A: I think that really depends on my circumstances. If I make friends. If I'm in a good area. There's a lot of ifs. I think it could happen. I'm not saying all the doors are closed for Japan. I mean I'm closing the door for Tokyo for now. I'm a bit sad to say that the door is closed for Tokyo, you know, I don't want to say it's closed but I think it's pretty much closed... Because I am Western. My thinking as Western and I'm too scared to speak the language because of the judgment. I'm terrified. So I guess it's kind of closed unless something random happens and I come out of my shell but I really don't see that happening. It's all about my confidence and my linguistic ability. I wouldn't want to bring up a child in Japan.

Q: Why is that?

A: It's just too different. The personalities and senses of humor are different. I think Japanese are very disciplined but I was disciplined as well. The reality is if you're part Western you're never going to make close friends. There's a family I know and they're Japanese but they've lived all over the world and have a lot of cultural experience. They have a daughter who's very hyper and excited who made everyone laugh and I thought it was great but she didn't seem very Japanese.

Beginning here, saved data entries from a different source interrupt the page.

-- ==== Sys2Proof/Machine/Operands.lean ====
section
/-! DEFINITION. The operand forms of the commands: cell coordinates (R51, R203), angles (R110), the channels of a
pixel (R72), and the words a result is given in (R81). -/

namespace Sys2Proof.Machine

/-- R51: the cell in row `row` and column `col` has index `8*row + col`. -/
def cell (row col : Fin 8) : Fin 64 := ⟨8 * row.val + col.val, by omega⟩

/-- The row of a cell index: `d = 8*r + c` (R51). -/
def cellRow (d : Fin 64) : Fin 8 := ⟨d.val / 8, by omega⟩

/-- The column of a cell index (R51). -/
def cellCol (d : Fin 64) : Fin 8 := ⟨d.val % 8, by omega⟩

/-- A host coordinate that names a row or column: none for 8 or more, which is a BoundsError (R54, R203). -/
def coord (n : Nat) : Option (Fin 8) := if h : n < 8 then some ⟨n, h⟩ else none

/-- The opposite index, `7 - n`, in [0,8). -/
def flip8 (n : Fin 8) : Fin 8 := ⟨7 - n.val, by omega⟩

/-- R110: an angle is valid exactly when it is 0, 90, 180 or 270, and then selects page `a / 90`. -/
def anglePage (a : Nat) : Option (BitVec 2) :=
  if a = 0 ∨ a = 90 ∨ a = 180 ∨ a = 270 then some (BitVec.ofNat 2 (a / 90)) else none

/-- R21: the angle the rotation register holds, `90 * ROT_K`. -/
def angleOf (k : BitVec 2) : Nat := 90 * k.toNat

/-- R72: the red channel, bits 23:16. -/
def redOf (p : Pixel) : Chan := p.extractLsb' 16 8

/-- R72: the green channel, bits 15:8. -/
def greenOf (p : Pixel) : Chan := p.extractLsb' 8 8

/-- R72: the blue channel, bits 7:0. -/
def blueOf (p : Pixel) : Chan := p.extractLsb' 0 8

/-- R81: a pixel as a result word, `zext_32(PB[j])`. -/
def pixelResult (p : Pixel) : Word := p.setWidth 32

/-- R81: the GETROT result, `zext_32(90 * ROT_K)`. -/
def angleResult (k : BitVec 2) : Word := BitVec.ofNat 32 (angleOf k)

end Sys2Proof.Machine
end

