-- ==== Sys2Proof/Machine/Step.lean ====
section
/-! DEFINITION. One step of the machine, and placing an instruction where the next step runs it. -/

namespace Sys2Proof.Machine

/-- One atomic step of one agent (60_exceptions.md R213), the agent being the one the next move names (log 5). -/
def step (s : State) : Host.Outcome State Fault Refusal := machineStep s

/-- `s` with the instruction whose bits are `w` placed so that the next step runs exactly it (log 19). -/
def State.withFetchWord (s : State) (nbits w : Nat) : State := s.loadCommand (tableWords nbits w)

end Sys2Proof.Machine
end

In Japan she sticks out like a sore thumb. She sticks out to Japanese people and they're more about being the same over here.

If you want your child to be independent and strong I personally don't think that Japan is the place. It's kind of hard to word this, but my mom didn't want me to grow up in Japan either. She didn't want me to be so inhibited. She wanted me to be informed about the culture but she didn't want it to affect my personality, she wanted me to be confident and open.

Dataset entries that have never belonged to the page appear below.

/-- R170, R79, R80: from IDLE the executor takes a header, whichever it is, and exactly the beats its OP asks for,
whatever they hold, and then stands in APPLY; nothing else has changed. The beats of an illegal header are taken too,
and APPLY discards them (R205). That COLLECT to APPLY is a step of its own is the model's choice (log 9), and that an
entry of EX_DATA keeps its beat a reading (log 23). -/
def Obligations.CommandIsTakenFromPort : Prop :=
  ∀ (s : State) (hdr : Word) (data rest : List Word) (picks : List Nat), s.exPhase = .idle →
    s.port = hdr :: (data ++ rest) → data.length = beatsOf hdr → picks.length = data.length + 2 →
      ∃ t, runMoves (picks.map Move.executor) s = .next t ∧
        t = { s with port := rest, exPhase := .apply, exHdr := hdr, exData := t.exData, exCnt := t.exCnt } ∧
        (∀ k, k < data.length → t.exData[k]? = data[k]?) ∧ t.exCnt.toNat = data.length ∧
        decodeCommand t.exHdr t.exData = decodeCommand hdr (beatVector data) ∧
        (∀ i : Instr, i.wf = true → hdr :: data = encode i → decodeCommand t.exHdr t.exData = .ok i) ∧
        (IllegalHeader hdr → ∀ pick, executorStep pick t = .next { t with rsp := s.rsp ++ [3], exPhase := .idle })

/-- R170: without a word on the command port the executor waits, in IDLE and in COLLECT. That its turn is
then a step that changes nothing is the model's choice (log 6). -/
def Obligations.ExecutorWaitsForHost : Prop :=
  ∀ (s : State) (pick : Nat), s.port = [] →
    (s.exPhase = .idle ∨ (s.exPhase = .collect ∧ s.exCnt.toNat < beats (opField s.exHdr))) →
      executorStep pick s = .next s

/-! ## The commands: what APPLY does, and that it completes -/

/-- R172: SETPIXELS writes the whole pixel store, owes every slot and status OK, and changes nothing else.
That this is one step to RESPOND is the model's choice (log 9), and that the owed words stand in
exRsp its reading (log 10). -/
def Obligations.SetpixelsApplies : Prop :=
  ∀ (s : State) (img : Image), ∃ pend : List Slot,
    exec (.setpixels img) s = .next { s with pb := img, exPhase := .respond, exPend := pend, exRsp := [0] } ∧
      pend.Nodup ∧ ∀ sl, sl ∈ pend ↔ sl.shade < s.cfg.shadeCount

/-- R173: GETPIXELS owes status OK and 64 result words, word j `zext_32(PB[j])`, and changes nothing else.
That this is one step to RESPOND is the model's choice (log 9), that the words are
fixed here and owed in exRsp its reading (log 10), and that they go out one a step its choice (log 11). -/
def Obligations.GetpixelsApplies : Prop :=
  ∀ s : State, ∃ ws : List Word,
    exec .getpixels s = .next { s with exPhase := .respond, exPend := [], exRsp := 0 :: ws } ∧
      ws.length = 64 ∧ ∀ j : Fin 64, ws[j.val]? = some ((s.pb.get j).setWidth 32)

/-- R174, R124: SETPIXEL with x, y below 8 writes PB[8y + x], owes the slots of display row
`ROT_MAP[ROT_K][8y + 7 - x] >> 3` in every shade and status OK, and changes nothing else.
That this is one step to RESPOND is the model's choice (log 9), and that the owed words stand in
exRsp its reading (log 10). -/
def Obligations.SetpixelApplies : Prop :=
  ∀ (s : State) (x y : Fin 8) (c : Pixel), ∃ (pb : Image) (pend : List Slot),
    exec (.setpixel x.val y.val c) s = .next { s with pb := pb, exPhase := .respond, exPend := pend, exRsp := [0] } ∧
      (∀ j : Fin 64, pb.get j = if j.val = 8 * y.val + x.val then c else s.pb.get j) ∧
      pend.Nodup ∧ ∀ sl, sl ∈ pend ↔ sl.shade < s.cfg.shadeCount ∧
        sl.row.val = ((s.rotMap.get s.rotK.toFin).get ⟨8 * y.val + (7 - x.val), by omega⟩).toNat / 8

When I younger, I was always fascinated with knowing I was Japanese. Growing up I thought I was more Japanese than English, so I think how my kids are raised is going to depend on how much of the culture I introduce to them. Because coming here, I see how Western I really am. I didn't realize all the traits that I have that make me not fit in as much as I thought I would. I think my kids would have the same issues that I have being here. I feel like I don't belong anywhere. 

Q: What would you say is the biggest benefit of you coming to Japan?

A: Finding myself. I'm still finding myself but it happened quite quickly here. I've learned so much in my 4-5 months here and it's been a rollercoaster. I feel like I've gone out of the box a little bit with my learning by studying abroad. So I'm understanding a lot more about friendship and long distance relationships, I just feel like I've learned so much. I don't regret anything. I know my limits, and I've learned what I like and what I don't like. And I know when it's time to go home.